2. the method for claim 1, it is characterised in that the dis-assembling code that will be obtained split and obtains described Multiple code blocks of malice sample, including:
The path of the code tree according to the dis-assembling code, the path of intended level is granulometric institute with the code tree State dis-assembling code and obtain multiple code blocks, or, dis-assembling code obtains many according to function described in function as granulometric Individual code block.
3. the method for claim 1, it is characterised in that the destination path and application program by the function call The path of interface function is compared, including:
The application program interface function provided in the operating system of terminal, and/or third-party application journey in the terminal are provided Sequence interface function, the destination path of the function call is compared with the path of acquired application program interface function.
4. method as claimed in claim 3, it is characterised in that the destination path by the function call with it is acquired The path of application program interface function is compared, including:
To the application program interface function provided in the operating system of acquired terminal, and/or third-party application in terminal The path of program interface functions is encoded, and the coding result of the destination path of the function call is connect with the application program The coding result in the path of mouth function is compared.

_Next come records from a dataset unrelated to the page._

/-! ### dropUnits -/

@[simp] theorem Block.dropUnits_dt (b : Block) : (b.dropUnits).dt = b.dt := rfl
@[simp] theorem Block.dropUnits_od (b : Block) : (b.dropUnits).od = b.od := rfl
@[simp] theorem Block.dropUnits_odb (b : Block) : (b.dropUnits).odb = b.odb := rfl
@[simp] theorem Block.dropUnits_pins (b : Block) : (b.dropUnits).pins = b.pins := rfl
@[simp] theorem Block.dropUnits_log (b : Block) : (b.dropUnits).log = b.log := rfl
@[simp] theorem Block.dropUnits_fatal (b : Block) : (b.dropUnits).fatal = b.fatal := rfl
@[simp] theorem Block.dropUnits_odp (b : Block) : (b.dropUnits).odp = b.odp := rfl
@[simp] theorem Block.dropUnits_cal (b : Block) : (b.dropUnits).cal = b.cal := rfl
@[simp] theorem Block.dropUnits_mem (b : Block) : (b.dropUnits).mem = b.mem := rfl
@[simp] theorem Block.dropUnits_slow (b : Block) : (b.dropUnits).slow = b.slow := rfl
@[simp] theorem Block.dropUnits_emith (b : Block) : (b.dropUnits).emith = b.emith := rfl
@[simp] theorem Block.dropUnits_hazel (b : Block) : (b.dropUnits).hazel = b.hazel := rfl
@[simp] theorem Block.dropUnits_wal (b : Block) : (b.dropUnits).wal = b.wal := rfl
@[simp] theorem Block.dropUnits_freeCount (b : Block) : (b.dropUnits).freeCount = b.freeCount := rfl

/-! ### settle -/

@[simp] theorem settle_dt (b : Block) : (settle b).dt = b.dt := rfl
@[simp] theorem settle_od (b : Block) : (settle b).od = b.od := rfl
@[simp] theorem settle_odb (b : Block) : (settle b).odb = b.odb := rfl
@[simp] theorem settle_log (b : Block) : (settle b).log = b.log := rfl
@[simp] theorem settle_fatal (b : Block) : (settle b).fatal = b.fatal := rfl
@[simp] theorem settle_odp (b : Block) : (settle b).odp = b.odp := rfl
@[simp] theorem settle_cal (b : Block) : (settle b).cal = b.cal := rfl
@[simp] theorem settle_gov (b : Block) : (settle b).gov = b.gov := rfl
@[simp] theorem settle_disp (b : Block) : (settle b).disp = b.disp := rfl
@[simp] theorem settle_plz (b : Block) : (settle b).plz = b.plz := rfl
@[simp] theorem settle_se (b : Block) : (settle b).se = b.se := rfl
@[simp] theorem settle_mem (b : Block) : (settle b).mem = b.mem := rfl
@[simp] theorem settle_slow (b : Block) : (settle b).slow = b.slow := rfl
@[simp] theorem settle_hbm (b : Block) : (settle b).hbm = b.hbm := rfl
@[simp] theorem settle_ras (b : Block) : (settle b).ras = b.ras := rfl
@[simp] theorem settle_rb (b : Block) : (settle b).rb = b.rb := rfl
@[simp] theorem settle_emith (b : Block) : (settle b).emith = b.emith := rfl
@[simp] theorem settle_hazel (b : Block) : (settle b).hazel = b.hazel := rfl
@[simp] theorem settle_wal (b : Block) : (settle b).wal = b.wal := rfl
@[simp] theorem settle_freeCount (b : Block) : (settle b).freeCount = b.freeCount := rfl

/-! ### noteReasons -/

@[simp] theorem Block.noteReasons_dt (b : Block) : (b.noteReasons).dt = b.dt := rfl
@[simp] theorem Block.noteReasons_od (b : Block) : (b.noteReasons).od = b.od := rfl
@[simp] theorem Block.noteReasons_odb (b : Block) : (b.noteReasons).odb = b.odb := rfl
@[simp] theorem Block.noteReasons_pins (b : Block) : (b.noteReasons).pins = b.pins := rfl
@[simp] theorem Block.noteReasons_sys (b : Block) : (b.noteReasons).sys = b.sys := rfl
@[simp] theorem Block.noteReasons_log (b : Block) : (b.noteReasons).log = b.log := rfl
@[simp] theorem Block.noteReasons_fatal (b : Block) : (b.noteReasons).fatal = b.fatal := rfl
@[simp] theorem Block.noteReasons_odp (b : Block) : (b.noteReasons).odp = b.odp := rfl
@[simp] theorem Block.noteReasons_cal (b : Block) : (b.noteReasons).cal = b.cal := rfl
@[simp] theorem Block.noteReasons_disp (b : Block) : (b.noteReasons).disp = b.disp := rfl
@[simp] theorem Block.noteReasons_plz (b : Block) : (b.noteReasons).plz = b.plz := rfl
@[simp] theorem Block.noteReasons_se (b : Block) : (b.noteReasons).se = b.se := rfl
@[simp] theorem Block.noteReasons_mem (b : Block) : (b.noteReasons).mem = b.mem := rfl
@[simp] theorem Block.noteReasons_slow (b : Block) : (b.noteReasons).slow = b.slow := rfl
@[simp] theorem Block.noteReasons_hbm (b : Block) : (b.noteReasons).hbm = b.hbm := rfl
@[simp] theorem Block.noteReasons_ras (b : Block) : (b.noteReasons).ras = b.ras := rfl
@[simp] theorem Block.noteReasons_rb (b : Block) : (b.noteReasons).rb = b.rb := rfl
@[simp] theorem Block.noteReasons_emith (b : Block) : (b.noteReasons).emith = b.emith := rfl
@[simp] theorem Block.noteReasons_hazel (b : Block) : (b.noteReasons).hazel = b.hazel := rfl
@[simp] theorem Block.noteReasons_wal (b : Block) : (b.noteReasons).wal = b.wal := rfl
@[simp] theorem Block.noteReasons_freeCount (b : Block) : (b.noteReasons).freeCount = b.freeCount := rfl

/-! ### moveCap -/

@[simp] theorem Block.moveCap_dt (b : Block) : (b.moveCap).dt = b.dt := rfl
@[simp] theorem Block.moveCap_od (b : Block) : (b.moveCap).od = b.od := rfl
@[simp] theorem Block.moveCap_odb (b : Block) : (b.moveCap).odb = b.odb := rfl
@[simp] theorem Block.moveCap_pins (b : Block) : (b.moveCap).pins = b.pins := rfl
@[simp] theorem Block.moveCap_sys (b : Block) : (b.moveCap).sys = b.sys := rfl
@[simp] theorem Block.moveCap_log (b : Block) : (b.moveCap).log = b.log := rfl
@[simp] theorem Block.moveCap_fatal (b : Block) : (b.moveCap).fatal = b.fatal := rfl
@[simp] theorem Block.moveCap_odp (b : Block) : (b.moveCap).odp = b.odp := rfl
@[simp] theorem Block.moveCap_cal (b : Block) : (b.moveCap).cal = b.cal := rfl
@[simp] theorem Block.moveCap_disp (b : Block) : (b.moveCap).disp = b.disp := rfl
@[simp] theorem Block.moveCap_plz (b : Block) : (b.moveCap).plz = b.plz := rfl
@[simp] theorem Block.moveCap_se (b : Block) : (b.moveCap).se = b.se := rfl
@[simp] theorem Block.moveCap_mem (b : Block) : (b.moveCap).mem = b.mem := rfl
@[simp] theorem Block.moveCap_slow (b : Block) : (b.moveCap).slow = b.slow := rfl
@[simp] theorem Block.moveCap_hbm (b : Block) : (b.moveCap).hbm = b.hbm := rfl
@[simp] theorem Block.moveCap_ras (b : Block) : (b.moveCap).ras = b.ras := rfl
@[simp] theorem Block.moveCap_rb (b : Block) : (b.moveCap).rb = b.rb := rfl
@[simp] theorem Block.moveCap_emith (b : Block) : (b.moveCap).emith = b.emith := rfl
@[simp] theorem Block.moveCap_hazel (b : Block) : (b.moveCap).hazel = b.hazel := rfl
@[simp] theorem Block.moveCap_wal (b : Block) : (b.moveCap).wal = b.wal := rfl
@[simp] theorem Block.moveCap_freeCount (b : Block) : (b.moveCap).freeCount = b.freeCount := rfl

/-! ### setHold -/

@[simp] theorem Block.setHold_dt (b : Block) (k : Nat) (h : Hold) : (b.setHold k h).dt = b.dt := rfl
@[simp] theorem Block.setHold_od (b : Block) (k : Nat) (h : Hold) : (b.setHold k h).od = b.od := rfl
@[simp] theorem Block.setHold_odb (b : Block) (k : Nat) (h : Hold) : (b.setHold k h).odb = b.odb := rfl
@[simp] theorem Block.setHold_pins (b : Block) (k : Nat) (h : Hold) : (b.setHold k h).pins = b.pins := rfl
@[simp] theorem Block.setHold_sys (b : Block) (k : Nat) (h : Hold) : (b.setHold k h).sys = b.sys := rfl
@[simp] theorem Block.setHold_log (b : Block) (k : Nat) (h : Hold) : (b.setHold k h).log = b.log := rfl
@[simp] theorem Block.setHold_fatal (b : Block) (k : Nat) (h : Hold) : (b.setHold k h).fatal = b.fatal := rfl
@[simp] theorem Block.setHold_odp (b : Block) (k : Nat) (h : Hold) : (b.setHold k h).odp = b.odp := rfl
@[simp] theorem Block.setHold_cal (b : Block) (k : Nat) (h : Hold) : (b.setHold k h).cal = b.cal := rfl
@[simp] theorem Block.setHold_gov (b : Block) (k : Nat) (h : Hold) : (b.setHold k h).gov = b.gov := rfl
@[simp] theorem Block.setHold_plz (b : Block) (k : Nat) (h : Hold) : (b.setHold k h).plz = b.plz := rfl
@[simp] theorem Block.setHold_se (b : Block) (k : Nat) (h : Hold) : (b.setHold k h).se = b.se := rfl
@[simp] theorem Block.setHold_mem (b : Block) (k : Nat) (h : Hold) : (b.setHold k h).mem = b.mem := rfl
@[simp] theorem Block.setHold_slow (b : Block) (k : Nat) (h : Hold) : (b.setHold k h).slow = b.slow := rfl
@[simp] theorem Block.setHold_hbm (b : Block) (k : Nat) (h : Hold) : (b.setHold k h).hbm = b.hbm := rfl
@[simp] theorem Block.setHold_ras (b : Block) (k : Nat) (h : Hold) : (b.setHold k h).ras = b.ras := rfl
@[simp] theorem Block.setHold_rb (b : Block) (k : Nat) (h : Hold) : (b.setHold k h).rb = b.rb := rfl
@[simp] theorem Block.setHold_emith (b : Block) (k : Nat) (h : Hold) : (b.setHold k h).emith = b.emith := rfl
@[simp] theorem Block.setHold_hazel (b : Block) (k : Nat) (h : Hold) : (b.setHold k h).hazel = b.hazel := rfl
@[simp] theorem Block.setHold_wal (b : Block) (k : Nat) (h : Hold) : (b.setHold k h).wal = b.wal := rfl
@[simp] theorem Block.setHold_freeCount (b : Block) (k : Nat) (h : Hold) : (b.setHold k h).freeCount = b.freeCount := rfl

/-! ### clearHold -/

@[simp] theorem Block.clearHold_dt (b : Block) (k : Nat) : (b.clearHold k).dt = b.dt := rfl
@[simp] theorem Block.clearHold_od (b : Block) (k : Nat) : (b.clearHold k).od = b.od := rfl
@[simp] theorem Block.clearHold_odb (b : Block) (k : Nat) : (b.clearHold k).odb = b.odb := rfl
@[simp] theorem Block.clearHold_pins (b : Block) (k : Nat) : (b.clearHold k).pins = b.pins := rfl
@[simp] theorem Block.clearHold_sys (b : Block) (k : Nat) : (b.clearHold k).sys = b.sys := rfl
@[simp] theorem Block.clearHold_log (b : Block) (k : Nat) : (b.clearHold k).log = b.log := rfl
@[simp] theorem Block.clearHold_fatal (b : Block) (k : Nat) : (b.clearHold k).fatal = b.fatal := rfl
@[simp] theorem Block.clearHold_odp (b : Block) (k : Nat) : (b.clearHold k).odp = b.odp := rfl
@[simp] theorem Block.clearHold_cal (b : Block) (k : Nat) : (b.clearHold k).cal = b.cal := rfl
@[simp] theorem Block.clearHold_gov (b : Block) (k : Nat) : (b.clearHold k).gov = b.gov := rfl
@[simp] theorem Block.clearHold_plz (b : Block) (k : Nat) : (b.clearHold k).plz = b.plz := rfl
@[simp] theorem Block.clearHold_se (b : Block) (k : Nat) : (b.clearHold k).se = b.se := rfl
@[simp] theorem Block.clearHold_mem (b : Block) (k : Nat) : (b.clearHold k).mem = b.mem := rfl
@[simp] theorem Block.clearHold_slow (b : Block) (k : Nat) : (b.clearHold k).slow = b.slow := rfl
@[simp] theorem Block.clearHold_hbm (b : Block) (k : Nat) : (b.clearHold k).hbm = b.hbm := rfl
@[simp] theorem Block.clearHold_ras (b : Block) (k : Nat) : (b.clearHold k).ras = b.ras := rfl
@[simp] theorem Block.clearHold_rb (b : Block) (k : Nat) : (b.clearHold k).rb = b.rb := rfl
@[simp] theorem Block.clearHold_emith (b : Block) (k : Nat) : (b.clearHold k).emith = b.emith := rfl
@[simp] theorem Block.clearHold_hazel (b : Block) (k : Nat) : (b.clearHold k).hazel = b.hazel := rfl
@[simp] theorem Block.clearHold_wal (b : Block) (k : Nat) : (b.clearHold k).wal = b.wal := rfl
@[simp] theorem Block.clearHold_freeCount (b : Block) (k : Nat) : (b.clearHold k).freeCount = b.freeCount := rfl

5. method as claimed in claim 4, it is characterised in that the coding result of the destination path by the function call Coding result with the path of the application program interface function is compared, including:
By the coding result in the path of acquired application program interface function and be corresponding application programs interface function distribution Mark is stored in function library, by application programming interfaces in the coding result of the destination path of the function call, with the function library The coding result in the path of function is compared.
6. the method for claim 1, it is characterised in that described based on the application programming interfaces called in the code block Function and the number of times of the application program interface function is called to build corresponding code block feature, including:
The mark and the call number of corresponding application programs interface function of the application interface function to be called in the code block Characteristic element is formed, collection is formed based on the corresponding characteristic element of each described application program interface function called in the code block Close, carrying out coding to the set forms the code block feature.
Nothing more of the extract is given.